-- ==== Sys2Proof/Laws/Operands.lean ====
section
/-! SUPPORT. What each operand form, word computation and console text is, as the integer or list it denotes: the sums of
the addressing mode and of the transfer targets, the shifts, the upper immediate, the decimal text and the string scan. -/

namespace Sys2Proof.Machine

theorem u32_natCast (a : Word) : u32 (a.toNat : Int) = a := by simp [u32]

theorem u32_s32 (a : Word) : u32 (s32 a) = a := by simp [u32, s32]

/-- A word plus a sign-extended field is the wrapped integer sum (R150, R159, R160, R170). -/
theorem add_sext (a : Word) {n : Nat} (x : BitVec n) : a + sext x = u32 (a.toNat + x.toInt) := by
  rw [u32, BitVec.ofInt_add]
  simp [sext, BitVec.signExtend]

/-- `u32(pc + 4)` (R26). -/
theorem add_four (a : Word) : a + 4#32 = u32 (a.toNat + 4) := by
  rw [u32, BitVec.ofInt_add]
  simp

/-- The signed reading of a sign-extended field is the field's (R6). -/
theorem s32_sext {n : Nat} (x : BitVec n) (h : n ≤ 32) : s32 (sext x) = x.toInt := by
  simp [s32, sext, BitVec.toInt_signExtend_of_le h]

theorem upperImm_toNat (x : BitVec 20) : (upperImm x).toNat = x.toNat * 4096 := by
  have h := BitVec.toNat_append x 0#12
  simp only [Nat.shiftLeft_eq] at h
  exact h.trans (by simp)

/-- The shift count of a register operand is its value modulo 32 (R113). -/
theorem shiftCount_eq (b : Word) : shiftCount b = b.toNat % 32 := by simp [shiftCount, BitVec.extractLsb'_toNat]

/-- A left shift multiplies (R113). -/
theorem aluSll_eq (a : Word) (n : Nat) : aluSll a n = u32 (a.toNat * 2 ^ n) := by
  have h : ((a.toNat : Int) * (2 : Int) ^ n) = ((a.toNat * 2 ^ n : Nat) : Int) := by push_cast; rfl
  rw [u32, h, BitVec.ofInt_natCast]
  apply BitVec.eq_of_toNat_eq
  simp [aluSll, Nat.shiftLeft_eq]

/-- A logical right shift divides the unsigned reading (R117). -/
theorem aluSrl_eq (a : Word) (n : Nat) : aluSrl a n = u32 (a.toNat / 2 ^ n) := by
  have h : ((a.toNat : Int) / 2 ^ n) = ((a.toNat / 2 ^ n : Nat) : Int) := by push_cast; rfl
  rw [u32, h, BitVec.ofInt_natCast]
  apply BitVec.eq_of_toNat_eq
  simp only [aluSrl, BitVec.toNat_ushiftRight, Nat.shiftRight_eq_div_pow, BitVec.toNat_ofNat]
  exact (Nat.mod_eq_of_lt (Nat.lt_of_le_of_lt (Nat.div_le_self _ _) a.isLt)).symm

/-- MUL is the wrapped signed product (R121). -/
theorem aluMul_eq (a b : Word) : aluMul a b = u32 (s32 a * s32 b) := by
  rw [u32, BitVec.ofInt_mul]
  simp [aluMul]

/-- What the string scan collects: the bytes before the first zero byte or the end of its range (R192). -/
theorem scanString_spec (m : Memory) (fuel p : Nat) :
    (∀ k (h : k < (scanString m fuel p).length),
      k < fuel ∧ (scanString m fuel p)[k] = readByte m (p + k) ∧ (scanString m fuel p)[k] ≠ 0#8) ∧
    ((scanString m fuel p).length = fuel ∨ readByte m (p + (scanString m fuel p).length) = 0#8) := by
  induction fuel generalizing p with
  | zero => simp [scanString]
  | succ f ih =>
    unfold scanString
    split
    · simpa using ‹_›
    · obtain ⟨a, b⟩ := ih (p + 1)
      constructor
      · intro k hk
        cases k with
        | zero => simpa using ‹_›
        | succ k =>
          obtain ⟨h1, h2, h3⟩ := a k (by simpa using hk)
          refine ⟨by omega, ?_, by simpa using h3⟩
          rw [List.getElem_cons_succ, h2]
          congr 1
          omega
      · simp only [List.length_cons, Nat.add_right_cancel_iff]
        exact b.imp id fun b => by rw [← b]; congr 1; omega

end Sys2Proof.Machine
end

### [WHAT TO WORK ON]
In the listing above, locate the line with "theorem u32_s32 (a" and the line with "32 (R113). -/", then extract exactly those lines and every line between them, and nothing more.

### [EXERCISE SOLUTION]
theorem u32_s32 (a : Word) : u32 (s32 a) = a := by simp [u32, s32]

/-- A word plus a sign-extended field is the wrapped integer sum (R150, R159, R160, R170). -/
theorem add_sext (a : Word) {n : Nat} (x : BitVec n) : a + sext x = u32 (a.toNat + x.toInt) := by
  rw [u32, BitVec.ofInt_add]
  simp [sext, BitVec.signExtend]

/-- `u32(pc + 4)` (R26). -/
theorem add_four (a : Word) : a + 4#32 = u32 (a.toNat + 4) := by
  rw [u32, BitVec.ofInt_add]
  simp

/-- The signed reading of a sign-extended field is the field's (R6). -/
theorem s32_sext {n : Nat} (x : BitVec n) (h : n ≤ 32) : s32 (sext x) = x.toInt := by
  simp [s32, sext, BitVec.toInt_signExtend_of_le h]

theorem upperImm_toNat (x : BitVec 20) : (upperImm x).toNat = x.toNat * 4096 := by
  have h := BitVec.toNat_append x 0#12
  simp only [Nat.shiftLeft_eq] at h
  exact h.trans (by simp)

/-- The shift count of a register operand is its value modulo 32 (R113). -/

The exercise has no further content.